**DESCRIPTION OF THE TASK:**
From the data below, repeat exactly the lines from the line with "(s.bb.seq = .insertFirst l) →" to the line with "lineSt v l with", both included.

=-=-=-=-=

-- ==== Sys2Proof/Certificates/Slice0/Obligations.lean ====
section
/-!
DEFINITION. Certificates/Slice0/Obligations.lean: the statements about the block.
-/
open Sys2Proof Sys2Proof.Machine

/-- Training, its timeouts, the loss and the re-acquisition of a link take effect as R43, R46, R47 and R50 say. -/
def Obligations.LinkTrainingCompletes : Prop :=
  (∀ (p : Fin 17) (mode : Fin 8) (ext native : Bool) (s : State),
    ((linkSt s p.val).st = .training) →
    ((linkSt s p.val).reacqBy = none) →
    (maskAllows p.val (modeMask s p.val) mode.val (ext && decide (p.val < 4)) = true) →
    ((ext && decide (p.val < 4)) = true → mode.val = 1 ∧ native = true ∧ linkCfg s 0x2202 p.val ≠ 2) →
    (p.val < 4 → (mode.val = 5 ↔ (linkSt s p.val).clause28 = true)) →
    exec (.linkTrainingDone p mode ext native) s = .next (linkUp p.val mode.val (ext && decide (p.val < 4)) (native && decide (p.val < 4)) s)) ∧
  (∀ (p : Fin 17) (s : State) (t : Nat),
    ((linkSt s p.val).attemptBy = some t) →
    exec (.anAttemptTimeout p) s =
      let u := if p.val < 4 then bump (prt p.val 0x18) (passTo t s) else passTo t s
      .next (setLink p.val { linkSt u p.val with
        clause28 := decide (p.val < 4) && maskAllows p.val (modeMask u p.val) 5 false && !(linkSt s p.val).clause28,
        attemptBy := some (u.up + cfg u 0x2204 0 * fr) } u)) ∧
  (∀ (p : Fin 17) (phyFault : Bool) (energy : Option (BitVec 32)) (s : State),
    (portUp s p.val = true) →
    (p.val < 4 → ∀ e, energy = some e → 2 * fr < e.toNat) →
    exec (.linkLost p phyFault energy) s = .next (startTraining p.val (bump (prt p.val 0x10) (leaveUp p.val (if phyFault then 4 else 3) s)))) ∧
  (∀ (p : Fin 17) (phyFault : Bool) (e : BitVec 32) (s : State),
    (portUp s p.val = true) →
    (p.val < 4 ∧ e.toNat ≤ 2 * fr) →
    exec (.linkLost p phyFault (some e)) s =
      let u := startTraining p.val (bump (prt p.val 0x10) (leaveUp p.val (if phyFault then 4 else 3) s))
      .next (setLink p.val { linkSt u p.val with attemptBy := none, reacqBy := some (u.up + e.toNat + 5 * fr) } u)) ∧
  (∀ (p : Fin 4) (s : State) (t : Nat),
    ((linkSt s p.val).reacqBy = some t) →
    ((linkSt s p.val).st = .training ∧ s.up ≤ t ∧ runAllowed s p.val (linkSt s p.val).mode (linkSt s p.val).ext = true) →
    exec (.reacquisitionDone p) s = .next (linkUp p.val (linkSt s p.val).mode (linkSt s p.val).ext (linkSt s p.val).native (bump (prt p.val 0x14) s))) ∧
  (∀ (p : Fin 4) (s : State) (t : Nat),
    ((linkSt s p.val).reacqBy = some t) →
    exec (.reacquisitionTimeout p) s =
      let u := passTo t s
      .next (setLink p.val { linkSt u p.val with
        reacqBy := none, attemptBy := some (u.up + cfg u 0x2204 0 * fr), clause28 := false } u)) ∧
  (∀ (p : Fin 4) (margin : Byte) (saturated : Bool) (s : State),
    (portUp s p.val = true) →
    exec (.eqLoopSample p margin saturated) s = .next (setLink p.val { linkSt s p.val with
        marginNow := margin.toNat
        marginMin := some (min margin.toNat ((linkSt s p.val).marginMin.getD margin.toNat))
        saturated := (linkSt s p.val).saturated || saturated
        lowFrom := if margin.toNat < 6 then (linkSt s p.val).lowFrom.or (some s.up) else none
        marginLow := decide (margin.toNat < 6) && (linkSt s p.val).marginLow } s)) ∧
  (∀ (p : Fin 4) (s : State) (t : Nat),
    ((linkSt s p.val).lowFrom = some t) →
    ((linkSt s p.val).marginLow = false) →
    exec (.marginLow p) s =
      let u := passTo (t + fr) s
      .next (bump (prt p.val 0x1C) (setLink p.val { linkSt u p.val with marginLow := true } u))) ∧
  (∀ (p : Fin 17) (s : State),
    (reaches s .host = true) →
    (portUp s p.val = true) →
    exec (.linkRestart p) s = .next (startTraining p.val (leaveUp p.val 8 s)))

/-- Loop check, relay stagger, insertion timeout and deferral of a line's relay take effect as R53 to R58, R105 and R506 say. -/
def Obligations.LineInsertionCompletes : Prop :=
  (∀ (l : Line) (s : State),
    ((lineSt s l).checking = true ∧ (lineSt s l).energised = false) →
    exec (.loopCheckDone l true) s =
      let u := setLine l { lineSt s l with checking := false, loopOk := true } s
      .next (if u.bb.a.checking || u.bb.b.checking then u else startInsertion u)) ∧
  (∀ (l : Line) (s : State),
    ((lineSt s l).checking = true ∧ (lineSt s l).energised = false) →
    exec (.loopCheckDone l false) s =
      let u := reportLine l (setLine l { lineSt s l with checking := false, loopOk := false, single := false } s)
      .next (if u.bb.a.checking || u.bb.b.checking then u else startInsertion u)) ∧
  (∀ (l : Line) (s : State) (t : Nat),
    ((lineSt s l).insertBy = some t) →
    (lineIn (passTo t s) l = false) →
    (switchReady (passTo t s) l false = true ∧ switchedLately (passTo t s) (other l) = false) →
    (s.bb.seq = .insertFirst l) →
    exec (.insertionTimeout l) s =
      let v := relaySwitch l false (setLine l { lineSt (passTo t s) l with insertBy := none } (passTo t s))
      let u := reportLine l (setLine l { lineSt v l with contactFault := true, insertBy := none, single := false } v)
      .next (resumeInsert { u with bb.seq := if insertBarred u (other l) then .none else .insertNext (other l) (u.up + cfg u 0x2305 0 * fr) })) ∧
  (∀ (s : State) (l : Line) (t : Nat) (both own : Bool),
    (s.bb.seq = .releaseNext l t both own) →
    exec (.relayStaggerExpiry) s = .next (resumeInsert (controlled l (.release both) own { passTo t s with bb.seq := .none }))) ∧
  (∀ (s : State) (l : Line) (t : Nat),
    (s.bb.seq = .insertNext l t) →
    (mayInsert (passTo t s) l = true) →
    (s.node ≠ .joining) →
    exec (.relayStaggerExpiry) s = .next (resumeInsert (controlled l .insert false { passTo t s with bb.seq := .insertSecond l }))) ∧
  (∀ (l : Line) (s : State),
    ((lineSt s l).single = true ∧ (lineSt s l).energised = false ∧ (lineSt s l).insertBy = none) →
    (mayInsert s l = true ∧ lineEnergised s (other l) = true ∧ s.bb.deferred = []) →
    (s.node = .joining → isMemberUid s s.uid = true) →
    exec (.singleLineInsert l) s = .next (controlled l .single false (toFrame (spaced l s)))) ∧
  (∀ (l : Line) (s : State),
    ((lineSt s l).single = true ∧ (lineSt s l).energised = false ∧ (lineSt s l).insertBy = none) →
    (mayInsert s l = true ∧ lineEnergised s (other l) = true ∧ s.bb.deferred = []) →
    (s.node = .joining ∧ isMemberUid s s.uid = false ∧ s.bb.seq = .none) →
    exec (.singleLineInsert l) s =
      let u := setLine l { lineSt s l with single := false } s
      .next { u with bb.seq := .insertJoin l (u.up + cfg u 0x2309 0 * rl) }) ∧
  (∀ (l : Line) (why : SwitchWhy) (own : Bool) (s : State),
    controlled l why own s =
      if switchReady s l own = true ∧ switchedLately s (other l) = false then makeSwitch l why s
      else { s with bb.deferred := s.bb.deferred.filter (fun d => d.line ≠ l)
          ++ [{ line := l, why := why, own := own, by_ := s.up + cfg s 0x2309 0 * rl }] }) ∧
  (∀ (s : State) (d : Deferred) (r : List Deferred),
    (s.bb.deferred = d :: r) →
    exec .relayDeferExpiry s =
      let u := passTo d.by_ s
      .next (resumeSwitch d (if switchReady u d.line d.own then u else bump 0xB0040 u))) ∧
  (∀ (s : State) (d : Deferred) (r : List Deferred),
    (s.bb.deferred = d :: r) →
    (switchReady s d.line d.own = true) →
    exec (.deferredSwitchResume) s = .next (resumeSwitch d s)) ∧
  (∀ (s : State) (t : Nat),
    (s.bb.joinRetryAt = some t) →
    (s.bb.seq = .none) →
    exec (.joinRetryTimer) s = .next (startInsertion { passTo t s with bb.joinRetryAt := none })) ∧
  (∀ (l : Line) (s : State),
    (reaches s .host = true) →
    ((lineSt s l).contactFault = true) →
    exec (.contactFaultClear l) s = .next (insertLine l (setLine l { lineSt s l with contactFault := false } s))) ∧
  (∀ (s : State),
    (s.bb.a.contactFault = true ∧ s.bb.b.contactFault = true) →
    clearContacts [.a, .b] s = insertLine .b (insertLine .a { s with bb.a.contactFault := false, bb.b.contactFault := false })) ∧
  (∀ (s : State) (t : Nat),
    (s.bb.bApplyAt = some t) →
    (((waitedPorts (passTo t s) .a).all (portUp (passTo t s))) = true) →
    exec (.modeMaskLineBApply) s = .next (linkParams 3 (linkParams 2 { passTo t s with bb.bOld := [], bb.bApplyAt := none })))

=-=-=-=-=

**RESPONSE TO THIS EXERCISE:**
    (s.bb.seq = .insertFirst l) →
    exec (.insertionTimeout l) s =
      let v := relaySwitch l false (setLine l { lineSt (passTo t s) l with insertBy := none } (passTo t s))
      let u := reportLine l (setLine l { lineSt v l with contactFault := true, insertBy := none, single := false } v)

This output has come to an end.